Your objective >>
Your response should be every line from the entries that includes the string "namespace".

[Saved data entries]
-- ==== Sys2Proof/Tests/WitnessElements.lean ====
section
/-!
SUPPORT. Witnesses for the statements about element-wise arithmetic, conversions, compares, folds and special functions.
-/

set_option Elab.async false

namespace Sys2Proof
namespace Tests

open Sys2Proof.Machine

def two : State := pair 1 2 3 4

def twoF : State := lanes 2 (vreg 0x0D [0x3FF0000000000000, 0x7FF8000000000000]) (vreg 0x0D [0, 0x4000000000000000]) id

theorem readsTwoF : twoF.ReadsAll 2 (.reg 1) (twoF.readReg 1 2) ∧ twoF.AtVector (.reg 3) := by
  refine ⟨⟨⟨?_, ?_⟩, ?_, ?_⟩, rfl, ?_, ?_⟩ <;> decide +kernel

def v1 : V1F := { d := .reg 3, a := .reg 1, p := Pred.none, ext := none }
def vp : V1P := { d := .reg 3, a := .reg 1, p := Pred.none }
def vf : VfmaF := { d := .reg 3, a := .reg 1, b := .reg 2, p := Pred.none, ext := none }

/-- Shifts by 0, by w − 1, by w and by −1; a division by elements that are not 0, and by one that is 0 without FCTL.DZT; the third
operand of vfma; the sources of vabs, vneg and vnot. -/
theorem test_witness_integer_arithmetic :
    ((pair 1 2 0 31).shiftCount v2 ((pair 1 2 0 31).readReg 2 2) 0 = 0 ∧ (pair 1 2 0 31).shiftCount v2 ((pair 1 2 0 31).readReg 2 2) 1 = 31 ∧
     tagW ((pair 1 2 0 31).readReg 1 2).tag = 32 ∧ (pair 1 2 32 0xFFFFFFFF).shiftCount v2 ((pair 1 2 32 0xFFFFFFFF).readReg 2 2) 0 = 32 ∧
     (pair 1 2 32 0xFFFFFFFF).shiftCount v2 ((pair 1 2 32 0xFFFFFFFF).readReg 2 2) 1 = -1) ∧
    (bit (pair 1 2 0 4).me.fctl 2 = false ∧ (∀ e, e < 2 → ((pair 1 2 3 4).readReg 2 2).bits.getD e 0 ≠ 0) ∧
     ((pair 1 2 0 4).readReg 2 2).bits.getD 0 0 = 0) ∧
    (vf.ext = none ∧ vf.d = .reg 3) ∧
    (two.vlen v1.a.queue = .ok 2 ∧ isInt (two.readReg 1 2).tag = true ∧ ∀ e, e < 2 → (two.readReg 1 2).bits.getD e 0 < 2 ^ tagW (two.readReg 1 2).tag) ∧
    (isFloat (twoF.readReg 1 2).tag = true ∧ twoF.vlen v1.a.queue = .ok 2 ∧
     ∀ e, e < 2 → (twoF.readReg 1 2).bits.getD e 0 < 2 ^ tagW (twoF.readReg 1 2).tag) := by
  refine ⟨?_, ?_, ⟨rfl, rfl⟩, ?_, ?_⟩ <;> decide +kernel

theorem test_witness_fma_addend :
    let s := on .X fun c => { c with xv := { c.xv with vl := 2, pc := 0x40 }, vregs := ((c.vregs.set 1 (vreg 4 [1, 2])).set 2 (vreg 4 [3, 4])).set 3 (vreg 4 [5, 6]) }
    s.ReadsAll 2 (.reg 3) (s.readReg 3 2) ∧ (s.readReg 3 2).tag = (s.readReg 1 2).tag := by
  refine ⟨⟨⟨?_, ?_⟩, ?_, ?_⟩, ?_⟩ <;> decide +kernel

/-- A plan that raises no enabled flag, of two operands, of one and of three; floats at vand; a zero divisor under FCTL.DZT at element 1. -/
theorem test_witness_plans :
    ((two.arithPlan .add v2.d v2.a (some v2.b) none v2.p v2.ext).isOk = true ∧ two.destReady v2.d = .ok () ∧
     (two.arithPlan .not v1.d v1.a none none v1.p v1.ext).isOk = true ∧ (two.me.fctl / 256 % 32 = 0)) ∧
    (let s := on .X fun c => { c with xv := { c.xv with vl := 2, pc := 0x40 }, vregs := ((c.vregs.set 1 (vreg 4 [1, 2])).set 2 (vreg 4 [3, 4])).set 3 (vreg 4 [5, 6]) }
     (s.arithPlan .fma vf.d vf.a (some vf.b) (some 3) vf.p none).isOk = true) ∧
    (twoF.srcNameB v2.b = .ok () ∧ twoF.vlen (pickQ v2.a.queue v2.b.queue) = .ok 2 ∧
     twoF.vinB 2 (twoF.active v2.p 2) (twoF.readReg 1 2).tag v2.b = .ok (twoF.readReg 2 2, []) ∧
     (twoF.readReg 2 2).tag = (twoF.readReg 1 2).tag ∧ isFloat (twoF.readReg 1 2).tag = true ∧ twoF.CanTrap) ∧
    (let s := lanes 2 (vreg 4 [1, 2]) (vreg 4 [3, 0]) fun c => { c with fctl := 4 }
     bit s.me.fctl 2 = true ∧ (s.readReg 2 2).bits.getD 0 0 ≠ 0 ∧ s.isActive v2.p 1 = true ∧ (s.readReg 1 2).valid.getD 1 true = true ∧
     (s.readReg 2 2).valid.getD 1 true = true ∧ (s.readReg 2 2).bits.getD 1 0 = 0 ∧ s.CanTrap) := by
  refine ⟨?_, ?_, ⟨?_, ?_, ?_, ?_, ?_, rfl, ?_, rfl, rfl⟩, ?_, ?_, ?_, ?_, ?_, ?_, rfl, ?_, rfl, rfl⟩ <;> decide +kernel

/-- vcvt of integers, in RND 0 and 4, and of floats in RND 5; the operands of vcmp, with a NaN at element 1. -/
theorem test_witness_conversions :
    (isInt (two.readReg 1 2).tag = true ∧ isInt (tI8) = true ∧ (4 : Fin 8).val ≤ 4 ∧ two.vlen (VSrc.reg 1).queue = .ok 2 ∧
     intOf (two.readReg 1 2).tag ((two.readReg 1 2).bits.getD 0 0) = 1) ∧
    ((twoF.scalarised (twoF.active Pred.none 2) (twoF.readReg 1 2)).isOk = true ∧ twoF.me.fctl / 256 % 32 = 0 ∧ isFloat tF32 = true) ∧
    (two.srcNameB (.reg 2) = .ok () ∧ two.vlen (pickQ (VSrc.reg 1).queue (VSrcB.reg 2).queue) = .ok 2 ∧
     two.vinB 2 (two.active Pred.none 2) (two.readReg 1 2).tag (.reg 2) = .ok (two.readReg 2 2, []) ∧
     (two.readReg 2 2).bits.length = 2 ∧ (two.readReg 2 2).valid.length = 2 ∧ isInt (two.readReg 2 2).tag = true ∧ two.isLong two.cur.core = false) ∧
    (twoF.vinB 2 (twoF.active Pred.none 2) (twoF.readReg 1 2).tag (.reg 2) = .ok (twoF.readReg 2 2, []) ∧
     (twoF.readReg 2 2).bits.length = 2 ∧ (twoF.readReg 2 2).valid.length = 2 ∧ isFloat (twoF.readReg 2 2).tag = true ∧
     (fDecode (twoF.readReg 1 2).tag ((twoF.readReg 1 2).bits.getD 1 0)).isNaN = true) := by
  decide +kernel

/-- SAT on an instruction that does not have it. -/
theorem test_witness_sat : let e : ArithX := { tg := 0, ms := 0, sat := true }
    e.sat = true ∧ (lanes 2 (vreg 4 []) (vreg 4 []) id).CanTrap := ⟨rfl, rfl, by decide +kernel, rfl, rfl⟩

def foldOf (op : Fin 8) : FoldX := { op := op, sat := false, init := none, tg := 0, ms := 0 }

theorem intFold (op : Fin 8) (b : Option RegNo) (h : op.val ≤ 5) (hb : ∀ r, b = some r → two.Has r) :
    two.IntFold (.reg 1) { foldOf op with init := b } 2 (two.readReg 1 2) where
  toReadsAll := readsPair.1
  side  := rfl
  len   := by decide +kernel
  op    := h
  sat   := rfl
  tag   := .inl rfl
  init  := hb
  int   := by decide +kernel
  small := by decide +kernel

/-- A fold of integers by the first operation from the identity and by the last from a register; a fold of floats. -/
theorem test_witness_folds : two.IntFold (.reg 1) (foldOf 0) 2 (two.readReg 1 2) ∧
    two.IntFold (.reg 1) { foldOf 5 with init := some 9 } 2 (two.readReg 1 2) ∧ two.Has 5 ∧ foldVariant (foldOf 0) = true ∧
    (twoF.foldSetup (twoF.readReg 1 2) (foldOf 0)).isOk = true ∧ (twoF.scalarised (twoF.active Pred.none 2) (twoF.readReg 1 2)).isOk = true := by
  refine ⟨intFold 0 none (by decide) (by simp), intFold 5 (some 9) (by decide) (by rintro _ ⟨⟩; rfl), rfl, ?_, ?_, ?_⟩ <;> decide +kernel

/-- Special functions: floats, integers; a NaN, both infinities, both zeros and a negative number. -/
theorem test_witness_special_functions :
    (isFloat (twoF.readReg 1 2).tag = true ∧ twoF.vlen vp.a.queue = .ok 2 ∧ twoF.me.fctl / 256 % 32 = 0 ∧
     isFloat (two.readReg 1 2).tag = false ∧ isCx (two.readReg 1 2).tag = false ∧ two.CanTrap) ∧
    ((fDecode tF64 0x7FF8000000000000).isNaN = true ∧ fDecode tF64 0x7FF0000000000000 = .inf false ∧ fDecode tF64 0xFFF0000000000000 = .inf true ∧
     (∃ e, fDecode tF64 0 = .fin false 0 e) ∧ (∃ e, fDecode tF64 0x8000000000000000 = .fin true 0 e) ∧
     ∃ m e, fDecode tF64 0xBFF0000000000000 = .fin true m e ∧ m ≠ 0) ∧
    ((2 : RegNo).val % 2 = 0 ∧ (2 : RegNo).val + 1 < two.me.vnreg ∧ (29 : RegNo).val ≤ 29 ∧ two.Has 29 ∧ two.Has (29 + 1) ∧ two.Has (29 + 2)) ∧
    ((30 : RegNo).val ≠ 31 ∧ (atA 0x40 id).Has 30 ∧ (atA 0x40 id).Has (30 + 1)) := by
  refine ⟨⟨?_, ?_, ?_, ?_, ?_, rfl, ?_, rfl, rfl⟩, ⟨?_, rfl, rfl, ⟨_, rfl⟩, ⟨_, rfl⟩, _, _, rfl, ?_⟩, ⟨rfl, ?_, ?_, rfl, rfl, rfl⟩, ?_, rfl, rfl⟩ <;> decide +kernel

end Tests
end Sys2Proof
end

Exercise solution >>
namespace Sys2Proof
namespace Tests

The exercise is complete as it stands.